# Birdie, Buddy, videos and all things inbetween!



## Ezzie (Jan 19, 2010)

I decided to have a mass picture/video upload for you guys.
(WARNING PIC HEAVY)

So here we go!

Videos first!

Birdie being a cuddle monster!





Birdie "foot tapping" along with my finger!





_Picture time!_

Asking for cuddles









Buddy stealing popcorn









Me and the budinator eek: you get to see me, Hide! :blush









Finally, Not a bird but no less special, Ebony after her run- all pooped


----------



## nikol witch (Mar 2, 2010)

ooohhh what sweety pets..and the doggie also.


----------



## Cassie (Jan 7, 2009)

They are so beautiful!! I loved the foot-tapping video. I've never seen a cockatiel do that before.


----------



## brittbritt (Oct 25, 2008)

I love the foot tapping too. The cutest thing ever. You have very pretty birds and pup too.


----------



## crazycat (Aug 2, 2010)

Birdie foot tapping is adorable. Did you teach him this or just something he picked up? 

I also love the popcorn one, so typical of a cockatiel, always into everything!


----------



## Ezzie (Jan 19, 2010)

Nope, Birdie learnt it by himself. He has only done it in the last year or so haha! I guess we influenced him by tapping along now he taps in time  he does it with his beak as well,


----------



## crazycat (Aug 2, 2010)

clever bird, you should send it in to funniest home videos or something LOL. I think its hilarious!


----------



## tielmom (Aug 4, 2010)

Very sweet pictures and videos...Thank you for sharing them. I wish my tiels would let me pet them like yours does. How did you tame your bird to do that? Was your birds hand raised and tame? Mine are tame, they step up and a couple of them will give you kisses but they do not like me to touch them. Any suggestions is appreciated


----------



## Ezzie (Jan 19, 2010)

Both birds were hand raised and semi tame but it obiously took work to get them to enjoy scratches!

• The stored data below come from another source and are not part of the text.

-- ==== Sys2Proof/Tests/Slice0.lean ====
section
/-! SUPPORT. Tests: ill-formed terms that WellFormed refuses, words written out from the spec's encodings, and for each
statement of Obligations.lean states and operands that meet its hypotheses. -/

namespace Sys2Proof.Tests

set_option Elab.async false

open Sys2Proof Sys2Proof.Machine

/-- Common fields: U, length, IMM32, EXT32; guard p7, no switch. -/
def com (u : Bool) (l : Len) (imm ext : Word) : Com := ⟨u, false, false, 7, l, imm, ext⟩
def k2 : Com := com false .two 0 0
def u2 : Com := com true .two 0 0
def k3 (imm : Word) : Com := com false .three imm 0
def u3 (imm : Word) : Com := com true .three imm 0

-- WellFormed: pairs of a legal instruction and one that differs from it in what the rule named forbids.

def wfAll (ps : List (Instr × Instr)) : Bool := ps.all (fun p => p.1.wf && !p.2.wf)

def iA : IArgs := ⟨k2, .u32, false, .v 3, .v 1, .v 2, .none⟩
def iB : IArgs := ⟨k2, .u32, false, .v 4, .v 2, .none, .none⟩
def fA : FArgs := ⟨k2, .f32, FMod.off, FMod.off, FMod.off, .v 3, .v 1, .v 2, .none⟩
def fB : FArgs := ⟨k2, .f32, FMod.off, FMod.off, FMod.off, .v 3, .v 1, .none, .none⟩

/-- R84 to R89, R115: absent and unused words, operand kinds, pairs. -/
theorem test_wf_operands : wfAll [
    (.iadd iA, .iadd { iA with k := { k2 with imm := 1 } }),
    (.iadd { iA with k := k3 0 }, .iadd { iA with k := k3 1 }),
    (.iadd { iA with k := k3 7, b := .lit }, .iadd { iA with k := k2, b := .lit }),
    (.iadd iA, .iadd { iA with b := .none }),
    (.iadd iA, .iadd { iA with c := .v 1 }),
    (.iadd iA, .iadd { iA with d := .s 3 }),
    (.iadd iA, .iadd { iA with d := .zero }),
    (.iadd { iA with k := u2, d := .s 3, a := .s 1, b := .s 2 }, .iadd { iA with k := u2, d := .s 3 }),
    (.iadd { iA with k := u2, d := .s 3, a := .s 1, b := .s 2 }, .iadd { iA with k := u2, d := .s 3, a := .lane, b := .s 2 }),
    (.iadd { iA with ty := .u64, d := .v 4, a := .v 2, b := .v 6 }, .iadd { iA with ty := .u64, d := .v 4, a := .v 1, b := .v 6 }),
    (.iadd { iA with ty := .u64, d := .v 4, a := .v 2, b := .v 6 }, .iadd { iA with ty := .u64, d := .v 3, a := .v 2, b := .v 6 })]
      = true := by decide +kernel

/-- R118 to R132: types and SAT of the integer forms. -/
theorem test_wf_integer : wfAll [
    (.imulLo iA, .imulLo { iA with sat := true }),
    (.imulWide { iA with d := .v 4 }, .imulWide { iA with ty := .u16x2, d := .v 4 }),
    (.imadWide { iA with d := .v 4, c := .v 6 }, .imadWide { iA with ty := .u64, d := .v 4, a := .v 2, c := .v 6 }),
    (.idiv iA, .idiv { iA with ty := .u8x4 }),
    (.irem iA, .irem { iA with sat := true }),
    (.imin iA, .imin { iA with sat := true }),
    (.iabs { iB with ty := .i32 }, .iabs iB),
    (.lop { iA with c := .zero } 0x88, .lop { iA with c := .zero, ty := .i32 } 0x88),
    (.shl iA, .shl { iA with sat := true }),
    (.shfWin { iA with c := .v 4 }, .shfWin { iA with c := .v 4, sat := true }),
    (.clz iB, .clz { iB with ty := .i32 }),
    (.bfi { iA with c := .v 4 }, .bfi { iA with ty := .u16x2, c := .v 4 }),
    (.lea { iA with d := .v 4, a := .v 2, b := .v 1, c := .v 3 } 2, .lea { iA with ty := .i8x4, d := .v 4, a := .v 2, b := .v 1, c := .v 3 } 2),
    (.idpDp2 { iA with ty := .i32, c := .v 4 }, .idpDp2 { iA with c := .v 4 }),
    (.sad { iA with c := .v 4 }, .sad { iA with ty := .u64, d := .v 4, a := .v 2, b := .v 6, c := .v 8 }),
    (.cvti { iB with ty := .u8x4 } .u32 3, .cvti { iB with ty := .u16x2 } .u32 2)] = true := by decide +kernel

/-- R117, R133 to R139: moves, compares, votes. -/
theorem test_wf_moves : wfAll [
    (.mov iB, .mov { iB with sat := true }),
    (.movl { iB with k := k3 5, a := .none }, .movl { iB with k := k2, a := .none }),
    (.movl { iB with k := k3 5, a := .none }, .movl { iB with k := k3 5 }),
    (.sel iA ⟨false, 1⟩, .sel { iA with c := .v 1 } ⟨false, 1⟩),
    (.icmp ⟨k2, 1, none, .v 1, .v 2⟩ .u32 .lt, .icmp ⟨k2, 1, none, .v 1, .v 2⟩ .u16x2 .lt),
    (.plop k2 0xAA 2 5 7 7, .plop (k3 1) 0xAA 2 5 7 7),
    (.voteMask ⟨u2, .s 1, ⟨false, 2⟩⟩, .voteMask ⟨k2, .s 1, ⟨false, 2⟩⟩),
    (.voteMask ⟨u2, .s 1, ⟨false, 2⟩⟩, .voteMask ⟨u2, .v 1, ⟨false, 2⟩⟩),
    (.pmovSet k2 0x7F (.v 1), .pmovSet u2 0x7F (.s 1)),
    (.bcast { iB with a := .s 2 }, .bcast iB),
    (.rdlane { iA with k := u2, d := .s 3, b := .s 2 }, .rdlane { iA with k := u2, d := .s 3, a := .s 1, b := .s 2 }),
    (.rdlane { iA with k := u2, d := .s 3, b := .s 2 }, .rdlane { iA with k := u2, d := .s 3, b := .zero })]
      = true := by decide +kernel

It all depends on the individual bird, Just like people each have likes and dislikes, some like cuddles and scratches and some just like "hanging out". Birdie alowed me to give scratches at around day 4 of owning him, it was totally out of the blue, i had him on my laptop and he just bent down and, in his language asked for cuddles so i complied and it just grew from there. I know when he wants them because, like the first picture he will "ask" so i know hes in the mood.

Buddy was a little different, he didnt really enjoy being scratched so with some persistance and showing him theres nothing wrong with it (also using Birdie as an example) he warmed up to it and now likes it as well.

Both birds trust me 100% so im able to touch their heads (not the rest of their bodies however) so if the birds dont trust you yet it would be hard to give cuddles.

Build trust then take it slowly from there


----------



## Asha0430 (Jul 24, 2010)

I also loved the foot tapping video, and how Buddy was hiding behind the jar in the corner! Adorable tiels


----------



## Malorey (Jul 23, 2008)

How sweet! They look like such fun birds!


----------



## lperry82 (Aug 2, 2010)

aw so sweet i hope my tiel will let me give him a cuddle soon


----------